The brig’s men scrambled over the other bulwarks and soon were fighting for their lives with the cutter’s fierce crew—but any cool observer might have been puzzled at the surprising increase in the number of men racing up from below . . .
To all ashore it must quickly have become clear that the brig’s gallant rescue attempt had been in vain; by some means sail was got on the barque and, cables slipped, it headed for the open sea.
But the brave souls in the brig were not going to let it get away— the invasion barges were hacked free and the ship turned seaward to chase after them. Under full sail the ships raced away until at last they had disappeared over the horizon.
“Well, upon my soul, sir!” Admiral Saumarez sat back in amazement. “It does you the utmost credit. When balked of your capture you turned to guile and artifice to accomplish what main force could not. To be quite frank I’d not have thought it, er, in your nature, Mr. Kydd.”
Fighting down the urge to give Renzi his due—he had been insistent that his role was not to be mentioned—Kydd responded, “’Twas easily enough done, sir. The moon rose just after midnight, an’ by it we sighted the wreck an’ stripped it of fore- ’n’ main-topsails. The cut o’ the canvas wasn’t pretty but it sufficed an’ Linnet we found floggin’ gamely along. She seemed eager enough for the adventure. The rest, well . . .”
“You’re too reticent, sir. Did you have a stiff opposition on boarding the Frenchy?”
“That’s the pity of it, sir. They yielded t’ Linnet as we came over th’ bulwarks, so we needs must fight among ourselves.” He chuckled as he recalled goading the Linnets to have at the Teazers in order to keep up the pretence, and the bewilderment thi
s had caused among the French.
“When we released the crew of the merchant ship from below they loosed and set sail tolerably quick.”
“No one can doubt that at this moment they are drinking your health in a bumper, Mr. Kydd,” Saumarez said drily. “A pity the French got back their invasion craft, I suppose.”
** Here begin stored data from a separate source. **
/-- WRBLK: the 20 command bytes of R101; if byte 6 is ECHO_DATAEX and byte 7 is 0, OK = 1 (R199).

The spec marks as its own what these rules rest on: R199 (D20, D22). -/
def Obligations.WrblkAccepted : Prop :=
  ∀ (tg blk : Byte) (data : List Byte) (s : State) (p q : Nat) (cmd : List Byte), data.length = 16 →
    cmd = [s.cfg.opcDataex, tg, s.cfg.mfWrite, blk] ++ data →
    s.busy = false → s.cfg.Ok → Answered s 0 p q → s.chip (p + q + 14) = s.cfg.echoDataex → s.chip (p + q + 15) = 0 →
    ∃ t, exec (.wrblk tg blk data) s = .next t ∧ (∀ j, t.bufByte j = s.bufAfter cmd s.cfg.rlenWrblk (p + q + 8) j) ∧
    { t with buf := s.buf } = (s.afterExchange cmd s.cfg.rlenWrblk p q).succeeded (.wrblk tg blk data)

/-- P2PINI: the command OPC_JUMPDEP, P2P_ACTIVE, baud, P2PINI_TAIL; if byte 7 of the response is 0, OK = 1 (R200);
that the length follows P2PINI_TAIL is the model's reading of it (log entry 20).

The spec marks as its own what these rules rest on: R200 (D20, D22). -/
def Obligations.P2piniAccepted : Prop :=
  ∀ (baud : Byte) (s : State) (p q : Nat) (cmd : List Byte),
    cmd = [s.cfg.opcJumpdep, s.cfg.p2pActive, baud] ++ s.cfg.p2piniTail →
    s.busy = false → s.cfg.Ok → Answered s 0 p q → s.chip (p + q + 15) = 0 →
    ∃ t, exec (.p2pini baud) s = .next t ∧ (∀ j, t.bufByte j = s.bufAfter cmd s.cfg.rlenP2pini (p + q + 8) j) ∧
    { t with buf := s.buf } = (s.afterExchange cmd s.cfg.rlenP2pini p q).succeeded (.p2pini baud)

/-- P2PIEX: the command OPC_DATAEX, P2P_TG, the 16 data bytes; if byte 7 of the response is 0, OUTBLK = bytes 8 to 23 and OK = 1; byte
6 is not tested (R201).

The spec marks as its own what these rules rest on: R201 (D20, D26). -/
def Obligations.P2piexExchanges : Prop :=
  ∀ (data : List Byte) (s : State) (p q : Nat) (cmd : List Byte), data.length = 16 →
    cmd = [s.cfg.opcDataex, s.cfg.p2pTg] ++ data →
    s.busy = false → s.cfg.Ok → Answered s 0 p q → s.chip (p + q + 15) = 0 →
    ∃ t, exec (.p2piex data) s = .next t ∧ (∀ j, t.bufByte j = s.bufAfter cmd s.cfg.rlenP2piex (p + q + 8) j) ∧
    { t with buf := s.buf } =
      { (s.afterExchange cmd s.cfg.rlenP2piex p q).succeeded (.p2piex data) with
        outblk := Vector.ofFn fun k => s.chip (p + q + 16 + k) }

/-- P2PTGT: the 38 bytes of TGT_TEMPLATE; if byte 23 of the response is 0, OK = 1 (R202).

The spec marks as its own what these rules rest on: R202 (D20, D22). -/
def Obligations.P2ptgtAccepted : Prop :=
  ∀ (s : State) (p q : Nat), s.busy = false → s.cfg.Ok → Answered s 0 p q → s.chip (p + q + 31) = 0 →
    ∃ t, exec .p2ptgt s = .next t ∧
    (∀ j, t.bufByte j = s.bufAfter s.cfg.tgtTemplate.toList s.cfg.rlenP2ptgt (p + q + 8) j) ∧
    { t with buf := s.buf } = (s.afterExchange s.cfg.tgtTemplate.toList s.cfg.rlenP2ptgt p q).succeeded .p2ptgt

/-- P2PTRS with both legs accepted: the receive leg's command OPC_TGGET, byte 7 of its response 0, OUTBLK = its bytes 8 to 23; then the
send leg's command OPC_TGSET and the 16 data bytes of ARGS, byte 7 of its response 0; RCOUNT is the send leg's, OK = 1 (R203).

The spec marks as its own what these rules rest on: R203 (D20, D34). -/
def Obligations.P2ptrsExchangesBothLegs : Prop :=
  ∀ (data : List Byte) (s u : State) (p q p' q' : Nat), data.length = 16 → s.busy = false → s.cfg.Ok →
    Answered s 0 p q → s.chip (p + q + 15) = 0 → u = s.afterExchange [s.cfg.opcTgget] s.cfg.rlenTgget p q →
    Answered u 0 p' q' → u.chip (p' + q' + 15) = 0 →
    ∃ t, exec (.p2ptrs data) s = .next t ∧
    (∀ j, t.bufByte j =
      if j < s.cfg.rlenTgset then u.chip (p' + q' + 8 + j)
      else if j < 17 then byteAt (s.cfg.opcTgset :: data) j
      else s.bufAfter [s.cfg.opcTgget] s.cfg.rlenTgget (p + q + 8) j) ∧
    { t with buf := s.buf } =
      { (u.afterExchange (s.cfg.opcTgset :: data) s.cfg.rlenTgset p' q').succeeded (.p2ptrs data) with
        outblk := Vector.ofFn fun k => s.chip (p + q + 16 + k) }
“For that, sir, ye can rest easy. The men took along the bungs for keepsakes, leaving ’em t’ sink.”
This left Saumarez speechless. Then he laughed and clapped Kydd on the shoulder. “You’ve had a grand cruise, that’s not to be denied.”
“Thank ’ee, sir.”
The admiral’s expression turned thoughtful. “And it leaves me in something of a dilemma.”
“Sir?”
Saumarez crossed to the window and gazed down on the harbour scene. “This is a quiet station, as you know. Due mainly to the enterprise of officers of initiative such as yourself the enemy are kept cowering in their harbours and I should be grateful that one of your quality is under my command.” He turned back and regarded Kydd gravely. “Yet I cannot help but reflect that two elements converge that are in themselves unanswerable. The first, that the kingdom lies under a menace unparalleled in its history and in stern need of its most able warriors. The second, that your continued presence here will render it near impossible to achieve a distinguished action and hence preferment. In all conscience, I believe that your recent ill-usage deserves better.
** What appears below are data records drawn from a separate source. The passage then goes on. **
-- ==== Sys2Proof/Laws/Link.lean ====
section
/-! SUPPORT. The laws of the Bit Link: what WRBYTE and RDBYTE leave, as one closed form each, and the CHIP's byte stream. -/

namespace Sys2Proof.Machine

/-! ### The CHIP's stream -/

theorem dinBit_congr {s t : State} (h : t.din = s.din) (hd : t.draws = s.draws) : t.dinBit = s.dinBit := by
  funext k; simp [State.dinBit, h, hd]

theorem chip_congr {s t : State} (h : t.din = s.din) (hd : t.draws = s.draws) : t.chip = s.chip := by
  funext k; simp only [State.chip, dinBit_congr h hd]

theorem dinBit_afterBits (s : State) (k j : Nat) : (s.afterBits k).dinBit j = s.dinBit (k + j) := by
  simp only [State.dinBit, State.afterBits, List.getElem?_drop, List.length_drop]
  cases h : s.din[k + j]? with
  | some b => rfl
  | none =>
    have : s.din.length ≤ k + j := List.getElem?_eq_none_iff.mp h
    simp only
    congr 1
    omega

theorem afterBits_afterBits (s : State) (k j : Nat) : (s.afterBits k).afterBits j = s.afterBits (k + j) := by
  simp only [State.afterBits, List.drop_drop, List.length_drop]
  congr 1
  omega

theorem chip_afterBits (s : State) (k j : Nat) : (s.afterBits (8 * k)).chip j = s.chip (k + j) := by
  simp only [State.chip, dinBit_afterBits]
  congr 1
  funext i
  congr 1
  omega

@[simp] theorem afterBits_zero (s : State) : s.afterBits 0 = s := by
  simp [State.afterBits]

/-- After `k` bytes have been read, the CHIP's stream is that of before, `k` bytes on. -/
theorem chip_of_drop {s t : State} {k : Nat} (h : t.din = s.din.drop (8 * k))
    (hd : t.draws = s.draws + (8 * k - s.din.length)) (j : Nat) : t.chip j = s.chip (k + j) := by
  rw [← chip_afterBits]
  exact congrFun (chip_congr (by simp [h]) (by simp [hd])) j

@[simp] theorem chipBytes_length (s : State) (k n : Nat) : (s.chipBytes k n).length = n := by
  simp [State.chipBytes]

theorem chipBytes_succ (s : State) (k n : Nat) : s.chipBytes k (n + 1) = s.chip k :: s.chipBytes (k + 1) n := by
  simp only [State.chipBytes, List.range_succ_eq_map, List.map_cons, List.map_map, Nat.add_zero]
  congr 1
  apply List.map_congr_left
  intro j _
  simp only [Function.comp]
  congr 1
  omega

@[simp] theorem chipBytes_zero (s : State) (k : Nat) : s.chipBytes k 0 = [] := rfl

theorem chipBytes_add (s : State) (k m n : Nat) : s.chipBytes k (m + n) = s.chipBytes k m ++ s.chipBytes (k + m) n := by
  induction m generalizing k with
  | zero => simp
  | succ m ih =>
    rw [show m + 1 + n = m + n + 1 by omega, chipBytes_succ, ih, chipBytes_succ, List.cons_append,
      show k + 1 + m = k + (m + 1) by omega]

theorem byteAt_chipBytes (s : State) (k n j : Nat) (h : j < n) : byteAt (s.chipBytes k n) j = s.chip (k + j) := by
  simp [byteAt, State.chipBytes, h]

/-- The stream read in another state that is `d` bytes further on. -/
theorem chipBytes_of_shift {s t : State} {d : Nat} (h : ∀ j, t.chip j = s.chip (d + j)) (k n : Nat) :
    t.chipBytes k n = s.chipBytes (d + k) n := by
  simp only [State.chipBytes, h]
  apply List.map_congr_left
  intro j _
  congr 1
  omega

/-! ### WRBYTE and RDBYTE -/

theorem range_eight : List.range 8 = [0, 1, 2, 3, 4, 5, 6, 7] := by decide

/-- WRBYTE: what it leaves (R130). -/
theorem wrbyte_eq (v : Byte) (s : State) :
    wrbyte v s =
      ({ s with shr := v, bcnt := 8, clk := true, dout := v.getLsbD 7 } : State).emit (writeEvents v) := by
  simp [wrbyte, range_eight, writeCell, driveClk, driveDout, State.emit, writeEvents]

theorem setBits_eq_byteOfBits (b : Nat → Bool) :
    setBit (setBit (setBit (setBit (setBit (setBit (setBit (setBit 0 0 (b 0)) 1 (b 1)) 2 (b 2)) 3 (b 3)) 4 (b 4)) 5 (b 5)) 6
      (b 6)) 7 (b 7) = byteOfBits b := by
  unfold byteOfBits
  generalize b 0 = b0; generalize b 1 = b1; generalize b 2 = b2; generalize b 3 = b3
  generalize b 4 = b4; generalize b 5 = b5; generalize b 6 = b6; generalize b 7 = b7
  revert b0 b1 b2 b3 b4 b5 b6 b7
  decide +kernel

theorem byteOfBits_getLsbD (b : Nat → Bool) (i : Nat) (h : i < 8) : (byteOfBits b).getLsbD i = b i := by
  unfold byteOfBits
  rcases (by omega : i = 0 ∨ i = 1 ∨ i = 2 ∨ i = 3 ∨ i = 4 ∨ i = 5 ∨ i = 6 ∨ i = 7) with h | h | h | h | h | h | h | h <;>
    subst h <;>
    (generalize b 0 = b0; generalize b 1 = b1; generalize b 2 = b2; generalize b 3 = b3
     generalize b 4 = b4; generalize b 5 = b5; generalize b 6 = b6; generalize b 7 = b7
     revert b0 b1 b2 b3 b4 b5 b6 b7
     decide +kernel)

theorem chip_zero (s : State) : s.chip 0 = byteOfBits s.dinBit := by
  simp [State.chip]

theorem readEvents_chip (s : State) :
    readEvents s.cfg (s.chip 0) = (List.range 8).flatMap fun i => readCellEvents s.cfg (s.dinBit i) := by
  unfold readEvents
  apply List.flatMap_congr
  intro i hi
  rw [chip_zero, byteOfBits_getLsbD _ _ (by simpa using hi)]

/-- One read cell, whichever its order of events (R131, D7). -/
theorem readCell_eq (s : State) (i : Nat) :
    readCell s i =
      ({ s.afterBits 1 with shr := setBit s.shr i (s.dinBit 0), bcnt := i + 1, clk := true } : State).emit
        (readCellEvents s.cfg (s.dinBit 0)) := by
  unfold readCell readCellEvents
  split_ifs <;> rfl

theorem readCell_step (s : State) (k n : Nat) (v : Byte) (c : Bool) (e : List Event) :
    readCell (({ s.afterBits k with shr := v, bcnt := n, clk := c } : State).emit e) k =
      ({ s.afterBits (k + 1) with shr := setBit v k (s.dinBit k), bcnt := k + 1, clk := true } : State).emit
        (e ++ readCellEvents s.cfg (s.dinBit k)) := by
  have hb : (({ s.afterBits k with shr := v, bcnt := n, clk := c } : State).emit e).dinBit 0 = s.dinBit k :=
    dinBit_afterBits s k 0
  have ha := afterBits_afterBits s k 1
  simp only [State.afterBits, State.mk.injEq] at ha
  rw [readCell_eq, hb]
  simp [State.emit, State.afterBits, State.mk.injEq]
  omega

/-- RDBYTE: what it leaves (R131). -/
theorem rdbyte_eq (s : State) :
    rdbyte s =
      ({ s.afterBits 8 with shr := s.chip 0, bcnt := 8, clk := true } : State).emit (readEvents s.cfg (s.chip 0)) := by
  have h0 : ({ s with shr := 0, bcnt := 0 } : State) =
      ({ s.afterBits 0 with shr := 0, bcnt := 0, clk := s.clk } : State).emit [] := by
    simp
  rw [readEvents_chip, chip_zero, ← setBits_eq_byteOfBits]
  simp only [rdbyte, range_eight, List.foldl_cons, List.foldl_nil]
  rw [h0]
  iterate 8 rw [readCell_step]
  simp

theorem chip_rdbyte (s : State) (j : Nat) : (rdbyte s).chip j = s.chip (j + 1) := by
  rw [Nat.add_comm]
  exact chip_of_drop (k := 1) (by simp [rdbyte_eq]) (by simp [rdbyte_eq]) j

/-- A chip script is read back byte by byte (R75). -/
theorem wireBits_length (v : Byte) : (wireBits v).length = 8 := by simp [wireBits]

theorem byteOfBits_self (v : Byte) : byteOfBits (fun i => v.getLsbD i) = v := by
  apply BitVec.eq_of_getLsbD_eq
  intro i hi
  rw [byteOfBits_getLsbD _ _ hi]

theorem chip_script {s : State} {bytes : List Byte} {rest : List Bool} (h : s.din = script bytes ++ rest) (k : Nat)
    (hk : k < bytes.length) : s.chip k = bytes[k] := by
  induction k generalizing s bytes with
  | zero =>
    obtain ⟨v, tail, rfl⟩ : ∃ v tail, bytes = v :: tail := by
      cases bytes with
      | nil => simp at hk
      | cons v tail => exact ⟨v, tail, rfl⟩
    rw [chip_zero, List.getElem_cons_zero, ← byteOfBits_self v]
    have hw : ∀ i < 8, s.dinBit i = v.getLsbD i := by
      intro i hi
      have : s.din[i]? = some (v.getLsbD i) := by
        rw [h, script, List.flatMap_cons, List.append_assoc, List.getElem?_append_left (by simp [wireBits_length, hi])]
        simp [wireBits, hi]
      simp [State.dinBit, this]
    simp only [byteOfBits, hw 0 (by omega), hw 1 (by omega), hw 2 (by omega), hw 3 (by omega), hw 4 (by omega),
      hw 5 (by omega), hw 6 (by omega), hw 7 (by omega)]
  | succ k ih =>
    obtain ⟨v, tail, rfl⟩ : ∃ v tail, bytes = v :: tail := by
      cases bytes with
      | nil => simp at hk
      | cons v tail => exact ⟨v, tail, rfl⟩
    have ht : (s.afterBits 8).din = script tail ++ rest := by
      simp only [afterBits_din, h, script, List.flatMap_cons, List.append_assoc]
      rw [← wireBits_length v, List.drop_left]
    have e := chip_afterBits s 1 k
    rw [Nat.add_comm 1 k] at e
    rw [← e]
    exact ih ht (by simpa using hk)

end Sys2Proof.Machine
end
“Mr. Kydd, with great reluctance I’m going to have you and your ship released to the very forefront of the struggle. The Downs Squadron.”
CHAPTER 3
HOLDING BACK HIS EXCITEMENT, Kydd peered from the window of the coach as it crossed the bridge and ground up High Street past well-remembered sights from his youth. Renzi had been anxious to visit London so this time Kydd had journeyed to Guildford on his own.
They approached the Angel posting house, the coachman cracking his whip to clear a path for the Portsmouth Flyer as it wheeled round and clattered into the courtyard. The snorts of the horses echoed in the confined space and their pungent aroma lay on the air as Kydd descended and went inside. He had taken rooms at the Angel as he didn’t want to burden his mother.